PROBLEM STATEMENT: This problem is still being typed.

SOLUTION: (C) Lorentz transformation \displaystyle t' = \gamma (t - \frac{v}{c^2}x) suggests that for the observer O' moving at constant speed v parallel to x-axis the event (flash of light) that occurs at (t_0, x_0) = (0, 10) for the observer O is at time \displaystyle t' =  \gamma(0 -\frac{v}{c^2}x_0) (we assume O' is moving in the positive direction of x and at a zero time according to both observers the origins of their reference frames coincide, therefore t' is negative; this means that (0, 10) event (as observed by O') occurs |t'| seconds before the other).
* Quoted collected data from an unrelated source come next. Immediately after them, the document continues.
-- ==== Sys2Proof/Machine/Dispatch.lean ====
section
/-! DEFINITION. One arm per instruction, each one direct call of its meaning (40_engine.md R134). -/

namespace Sys2Proof.Machine

def exec (i : Instr) (s : State) : Host.Outcome State Fault Refusal :=
  match i with
  | .cls => Sys2Proof.Machine.execCls s
  | .ret => Sys2Proof.Machine.execRet s
  | .jp nnn => Sys2Proof.Machine.execJp nnn s
  | .call nnn => Sys2Proof.Machine.execCall nnn s
  | .seImm x nn => Sys2Proof.Machine.execSeImm x nn s
  | .sneImm x nn => Sys2Proof.Machine.execSneImm x nn s
  | .seReg x y => Sys2Proof.Machine.execSeReg x y s
  | .ldImm x nn => Sys2Proof.Machine.execLdImm x nn s
  | .addImm x nn => Sys2Proof.Machine.execAddImm x nn s
  | .ldReg x y => Sys2Proof.Machine.execLdReg x y s
  | .orReg x y => Sys2Proof.Machine.execOr x y s
  | .andReg x y => Sys2Proof.Machine.execAnd x y s
  | .xorReg x y => Sys2Proof.Machine.execXor x y s
  | .addReg x y => Sys2Proof.Machine.execAddReg x y s
  | .sub x y => Sys2Proof.Machine.execSub x y s
  | .shr x y => Sys2Proof.Machine.execShr x y s
  | .subn x y => Sys2Proof.Machine.execSubn x y s
  | .shl x y => Sys2Proof.Machine.execShl x y s
  | .sneReg x y => Sys2Proof.Machine.execSneReg x y s
  | .ldI nnn => Sys2Proof.Machine.execLdI nnn s
  | .jpV0 nnn => Sys2Proof.Machine.execJpV0 nnn s
  | .rnd x nn => Sys2Proof.Machine.execRnd x nn s
  | .drw x y n => Sys2Proof.Machine.execDrw x y n s
  | .skp x => Sys2Proof.Machine.execSkp x s
  | .sknp x => Sys2Proof.Machine.execSknp x s
  | .ldVxDt x => Sys2Proof.Machine.execLdVxDt x s
  | .ldVxK x => Sys2Proof.Machine.execLdVxK x s
  | .ldDtVx x => Sys2Proof.Machine.execLdDtVx x s
  | .ldStVx x => Sys2Proof.Machine.execLdStVx x s
  | .addIVx x => Sys2Proof.Machine.execAddIVx x s
  | .ldFVx x => Sys2Proof.Machine.execLdFVx x s
  | .ldBVx x => Sys2Proof.Machine.execLdBVx x s
  | .ldMemVx x => Sys2Proof.Machine.execLdMemVx x s
  | .ldVxMem x => Sys2Proof.Machine.execLdVxMem x s

end Sys2Proof.Machine
end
Let \displaystyle \alpha = \frac{ct'}{x_0} = \frac{3 \cdot 10^{8} \cdot 13 \cdot 10^{-9}}{10} = 0.39, then, using units in which c = 1, one has \displaystyle \alpha = \gamma v = \frac{v}{\sqrt{1 - v^2}} or \displaystyle \alpha^2 = \frac{v^2}{1-v^2} \implies \displaystyle \displaystyle v = \frac{\alpha}{\sqrt{\alpha^2 +1}} \approx \alpha = 0.39 (for such an approximation the calculation error will be \sim 7%). The closest choice is (C). If you calculate the square root in the above equation fairly, you will get v \approx 0.363c.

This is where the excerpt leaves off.